Comprehensive preparation will enable you to understand the issues percolating among board members and within the organization to determine when and how these issues are discussed at board meetings, and to ensure that appropriate information is provided for board review, ideally in advance of meetings.
Preparation alone, however, is insufficient to ensure effective board meetings. You must actively manage your meetings. When you set clear priorities, encourage active participation, facilitate problem-solving and consensus, and summarize the board’s conclusions at the end of each meeting, your board meetings are more likely to be productive and the board’s decisions are more likely to be implemented.
Step 2: The board
To maximize the board’s effectiveness, you will need to assess the strengths and weaknesses of its composition. You should participate in recruiting board members with qualities needed by your organization and in the orientation of new board members.

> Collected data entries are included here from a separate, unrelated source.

-- ==== Sys2Proof/WellFormed.lean ====
section
/-! DEFINITION. Well-formed commands: the operands that the world can supply, where the types of Sys2Proof/Syntax.lean do not
say so already. Each check has a name; a command to which none applies is well-formed. -/

namespace Sys2Proof

/-- A packet's parameter slots fill at most 4,096 bytes with the header (R344). -/
def slotsFit (ps : List Slot16) : Bool := 32 + 16 * ps.length ≤ 4096
/-- A fetched entry holds at most 4,096 bytes (R338, R344). -/
def entryFits (bs : List Byte) : Bool := bs.length ≤ 4096
/-- A port trains at one of four rates and three widths (R331). -/
def linkTrains (gen width : Nat) : Bool := [1, 2, 3, 4].contains gen && [1, 2, 4].contains width
/-- A write to STOP.WORD carries at least one byte (R357). -/
def stopSize (n : Nat) : Bool := 1 ≤ n
/-- An engine's clock or wait instruction has 1–72 periods (R151). -/
def periods (n : Nat) : Bool := 1 ≤ n && n ≤ 72
/-- WAIT_NS waits for 1–1,048,575 units (R151). -/
def waitUnits (n : BitVec 20) : Bool := n ≠ 0
/-- A curve has 256 samples (R267). -/
def curveSize (l : List (BitVec 18)) : Bool := l.length = 256
/-- An MRAM word begins at the byte offset (R384). -/
def mramPlace (a : Nat) : Bool := Machine.mramHolds a
/-- A class of the dependency tree (R362). -/
def nodeClass (c : Nat) : Bool := c ≤ 0x1A
/-- A record of a stream has two words or four (R79, R360, R343). -/
def recordSize (ws : List Word) : Bool := 1 ≤ ws.length && ws.length ≤ 64

/-- The named check of a command; none where the types say all. -/
def Instr.wf (i : Instr) : Bool :=
  match i with
  | .portLinkUp _ gen width => linkTrains gen width
  | .stopWord _ _ size _ => stopSize size
  | .packetFetch _ _ bytes => entryFits bytes
  | .servicePacket bytes => entryFits bytes
  | .clk _ _ bits => periods bits.length
  | .waitClk _ _ bits => periods bits.length
  | .skip _ _ count => periods count
  | .gray _ _ count => periods count
  | .waitNs _ _ arg => waitUnits arg
  | .curveTransfer _ curve => curveSize curve
  | .mramWordWrite _ addr _ => mramPlace addr
  | .collapseSummary cls _ => nodeClass cls
  | .collapseWindowClose cls _ => nodeClass cls
  | .streamRecordWrite _ words => recordSize words
  | .identify _ ps | .echo _ ps | .devStatus _ ps | .portStatus _ ps | .tokenAcquire _ ps | .tokenRenew _ ps
  | .tokenRelease _ ps | .tokenStatus _ ps | .cfgStageBegin _ ps | .cfgStageData _ ps | .cfgStageEnd _ ps
  | .cfgActivate _ ps | .cfgAbort _ ps | .cfgRead _ ps | .cfgStatus _ ps | .chReadCfg _ ps | .chStatus _ ps
  | .chReadCal _ ps | .chCalibrate _ ps | .wagonStatus _ ps | .chRehome _ ps | .pdWrite _ ps | .pdRead _ ps
  | .sfStatus _ ps | .sfStatusBulk _ ps | .sfDemands _ ps | .sfResetArm _ ps | .sfResetConfirm _ ps
  | .sfCommission _ ps | .sfGroupStatus _ ps | .monReadCfg _ ps | .monStatus _ ps | .monStop _ ps | .shiftLoad _ ps
  | .encStatus _ ps | .jrnlInfo _ ps | .jrnlRead _ ps | .ledgerInfo _ ps | .ledgerRead _ ps | .ledgerAck _ ps
  | .ledgerKey _ ps | .stRun _ ps | .stResult _ ps | .retireRead _ ps | .pairStatus _ ps | .coachStatus _ ps
  | .pairSplit _ ps | .pairJoin _ ps | .pairHandover _ ps | .qCreate _ ps | .qDelete _ ps | .qBind _ ps | .qStatus _ ps
  | .netStatus _ ps | .connStatus _ ps | .keyExport _ ps | .cageStatus _ ps | .fwStageBegin _ ps | .fwStageData _ ps
  | .fwStageEnd _ ps | .fwActivate _ ps | .fwStatus _ ps | .timeGet _ ps | .timeSet _ ps | .ptpStatus _ ps
  | .svcChallenge _ ps | .svcOpen _ ps | .svcClose _ ps => slotsFit ps
  | .logicPowerGood | .logicInputUnder _ _ | .logicInputOver _ _ | .logicInputInRange _ _ | .pfailAssert
  | .pfailDeassert | .bankLow | .railsFall | .fieldSupplyOutOfRange _ _ | .fieldSupplyRestored _ _ | .cartridgeRemoved
  | .cartridgeInserted | .bankMeasurement _ | .cellMeasurement _ | .sealEvent _ | .rtcUpdate | .clockDomainBrownout
  | .provingDone _ _ | .bootDone | .loadingDone _ | .startSupervisorTimeout _ | .supervisorFault _ _
  | .supervisorSelfCheck _ _ | .cryptoKnownAnswerTest _ _ | .thermalLimit _ | .tickAlignment _ _ | .skewFault
  | .alignmentLoss | .sideLinkCrcError _ | .capture | .imageExchangeComplete _ | .commitDeadline | .commit
  | .keepalive _ _ _ | .output _ _ _ _ _ | .diagReq _ _ _ _ _ | .config _ _ _ | .bankSwitch _ _ _ | .barrierEcho _ _ _
  | .sentArm _ _ _ | .calStart _ _ _ | .calAbort _ _ _ | .inject _ _ _ | .refCheck _ _ _ | .latTest _ _ _
  | .restTest _ _ _ _ | .bankCrc _ _ _ | .forceRel _ _ _ | .ovsRel _ _ _ | .captureLo _ _ _ | .captureHi _ _ _
  | .diag _ _ _ | .stream _ _ _ | .idle _ _ _ | .fieldSilenceTimeout _ | .sideSilenceTimeout _ | .fieldChipReturn _
  | .tripLaneChange _ _ _ | .holdLaneTrip _ | .pairLaneTrip _ _ _ _ | .pairLineRecovery _ _ | .diRawEdge _ _ _ _
  | .filterQualify _ _ _ | .stopLineQualify _ _ _ | .chatterWindowEnd _ | .demandAge _ | .discrepancyFault _
  | .tsPulseStart _ | .tsPulseCheck _ _ _ _ _ | .crossShortIdentified _ _ | .outputCurrentLimit _
  | .outputVoltageCheck _ _ | .darkPulseStart _ _ | .darkPulseVerdict _ _ _ | .darkPulseEnd _ | .plugRemoved _
  | .plugInserted _ | .internalCheck _ _ | .openLoopFlag _ | .openLoopClear _ | .aoCompliance _ | .aoMismatch _
  | .ne43Fault _ _ | .aiDisagreement _ | .calibrationComplete _ _ _ _ _ | .pullinEnd _ | .overspeedSentinelTrip _
  | .timerMatch _ | .timerOverflow _ | .encoderEdge _ _ _ _ _ | .encoderLineFault _ _ | .expect _ _ _ _ | .waitTick _ _
  | .deliver _ _ | .jump _ _ _ | .halt _ _ | .shiftLoadApply _ _ _ | .latticeScrub _ | .planeTest _ _
  | .atRestOverdue _ _ | .couplingSignature _ _ _ | .couplingTimeout _ _ | .derailNotice _ _ | .bankNotice _ _
  | .coachTestVerdict _ _ _ | .reserveAcceptance _ _ _ _ | .reserveDailyTest _ _ _ | .coachPowerUpDone _ _
  | .rebuildCompare _ _ _ | .slotRejoin _ | .handoverCopy _ | .handoverExchange _ | .splitApply _
  | .joinLbistDone _ _ _ | .debugHalt _ | .debugBreakpoint _ _ | .debugSingleStep _ | .debugResume _
  | .debugWrite _ _ _ | .debugReplay _ | .splitFendResume _ | .illegalInstruction _ _ | .add _ _ _ _ | .addc _ _ _ _
  | .addx _ _ _ _ | .sub _ _ _ _ | .subc _ _ _ _ | .subx _ _ _ _ | .neg _ _ _ | .negc _ _ _ | .and _ _ _ _
  | .or _ _ _ _ | .xor _ _ _ _ | .andn _ _ _ _ | .cmp _ _ _ | .tst _ _ _ | .min _ _ _ _ | .max _ _ _ _ | .minu _ _ _ _
  | .maxu _ _ _ _ | .mul _ _ _ _ | .mulc _ _ _ _ | .mulh _ _ _ _ | .mulhu _ _ _ _ | .div _ _ _ _ | .divc _ _ _ _
  | .rem _ _ _ _ | .remc _ _ _ _ | .divu _ _ _ _ | .remu _ _ _ _ | .divuc _ _ _ _ | .remuc _ _ _ _ | .shl _ _ _ _
  | .shr _ _ _ _ | .sar _ _ _ _ | .adds _ _ _ _ | .subs _ _ _ _ | .muls _ _ _ _ | .bxt _ _ _ _ | .bxts _ _ _ _
  | .bins _ _ _ _ | .nop _ | .save _ | .restore _ | .ret _ | .jmpr _ _ | .callr _ _ | .tret _ | .spill _ _ | .fill _ _
  | .tlbf _ | .isync _ | .addi _ _ _ _ | .andi _ _ _ _ | .ori _ _ _ _ | .xori _ _ _ _ | .cmpi _ _ _ | .shli _ _ _ _
  | .shri _ _ _ _ | .sari _ _ _ _ | .muli _ _ _ _ | .ldu _ _ _ | .bxti _ _ _ _ | .binsi _ _ _ _ | .ld _ _ _ _
  | .st _ _ _ _ | .xchg _ _ _ _ | .fence _ | .br _ _ | .call _ _ | .beq _ _ | .bne _ _ | .blt _ _ | .bge _ _ | .ble _ _
  | .bgt _ _ | .blo _ _ | .bhs _ _ | .bls _ _ | .bhi _ _ | .bvs _ _ | .bvc _ _ | .bmi _ _ | .bpl _ _ | .trap _ _
  | .cpl _ | .fend _ | .rdsr _ _ _ | .wrsr _ _ _ | .bankCopyDone _ _ | .bankTestVerdict _ _ _ | .laneTestVerdict _ _
  | .frontEndTestVerdict _ _ | .converterTestVerdict _ _ | .unitScanVerdict _ _ | .deviceBlockTestVerdict _ _ _
  | .armedTimeout _ | .resetHeldLong _ _ | .resetInstanceRecovery _ | .remoteResetExpiry | .edmCheckStart _
  | .handrailDeviation _ | .brakeFeedbackTimeout _ _ | .doorchainBridged _ | .timerDelayExpiry _ | .voteDisagreement _
  | .ledgerPageWrite | .monitorDisagreement _ | .monitorFaultClear _ | .eventPulseEnd _ _ | .netData _ _ _
  | .netOpen _ _ _ | .netOpenAck _ _ _ | .telegramReceipt _ _ | .telegramSend _ | .connectionWatchdogExpiry _
  | .singleNetworkTimeout _ | .handshakeTimeout _ | .moduleInserted _ _ | .moduleRemoved _ | .moduleAlarmPoll _ _
  | .cageDown _ _ | .ptpSync _ _ _ | .ptpAnnounceTimeout _ | .portLinkDown _ | .vc1TlpDiscard _ _ | .semReq _ _
  | .semRel _ _ | .admCtlWrite _ _ | .queueProdWrite _ _ _ | .queueConsWrite _ _ _ | .frameStatRead _
  | .frameStatClear _ _ | .cntRead _ | .registerWrite _ _ | .replyWrite _ | .processImageRefresh _ | .tokenLeaseExpiry
  | .sessionExpiry _ | .stageVerifyDone _ | .activationDone _ | .rehomeApply | .selfTestFinal _ | .serviceCableInserted
  | .serviceCableRemoved | .startTokenRefill _ | .journalPageWrite _ | .holdingNotice _ | .holdLaneRelease _
  | .cageUp _ | .complianceRecovered _ | .unitParityError _ | .diceEntropyFault _ | .protectionReconnect _ _
  | .rtcOscillatorPeriod | .tapInstruction _ | .ptpAnnounce _ _ _ | .ptpDelayResponse _ _ | .ptpMessageInterval _
  | .barrierTestVerdict _ _ => true

end Sys2Proof
end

In every organization, some tasks are delegated to board committees. Common examples include finance, fundraising, board governance and nominations.
As chairman of the board, it will be important for you to assess the effectiveness of the board committee structure. Board responsibilities must be delegated equitably among board members.
Most important, you must maintain contact with committee chairs and provide them with adequate support in order to assure that delegated tasks are accomplished.
Step 3: The CEO
To build a strong organization, you must work together with the chief executive officer. To develop an effective partnership with the CEO, your relationship must be based on mutual trust, respect and support, and regular and open communication.
As chairman of the board, you might criticize the CEO in private while serving as his or her personal advisor with regard to organizational matters. In public, however, you must serve as the CEO’s lead supporter.
Step 4: Oversight, compliance
The members of the board oversee the organization’s financial affairs as fiduciaries of the organization. As chairman of the board, you will set the standard for the board’s oversight by ensuring that board members are adequately informed, encouraging board members to ask questions, constituting the board’s finance and fundraising committees with qualified members, monitoring the activities of those committees, setting financial goals for the CEO and reviewing achievement of those goals.
Similarly, you will set the tone for legal compliance by your attention to tax filings, conflicts of interest, regulatory compliance and other legal requirements.
Step 5: The face
As chairman of the board, you are a public representative of the organization. You will be asked to represent the organization at public functions and before donors. You should become actively involved in fundraising and use every opportunity in your personal and professional life to promote the organization and its mission.
Step 6: Reviews and assessments
Annual reviews and assessments are necessary for organizational improvement. As chairman of the board, you are responsible for ensuring that the CEO’s performance is reviewed each year and that annual review processes are implemented for all personnel.
You should also promote regular assessments of the organization’s successes and failures as well as a self-assessment of the performance of the board and its members.
Step 7: Strategic planning
Annual assessments provide opportunities to reflect upon past successes and failures, and to set goals for the future. Ideally, these goals should reflect the organization’s long-term strategic plan.
If the organization does not have a strategic plan, you should initiate a strategic planning process.
If a strategic plan exists, one of your responsibilities will be to promote and monitor the organization’s achievement of its long-term goals.
Planning for the future also means developing a succession plan for the CEO and assuring that succession plans exist for other key personnel.
As chairman of the board, you must also consider your own succession. If your successor is known, you can make the transition easier by including him or her in discussions with the CEO and committee chairs before the end of your term.
If your term ends with the election of your successor, you can meet with your successor and maintain contact on an as-needed basis.
Being elected chairman of a nonprofit board is an honor, but it involves serious responsibilities to the organization, the CEO and the other board members.
Your diligence in fulfilling these responsibilities, which includes taking these seven steps, can help you to be a highly effective chairman and to achieve success for the organization and your colleagues on the board.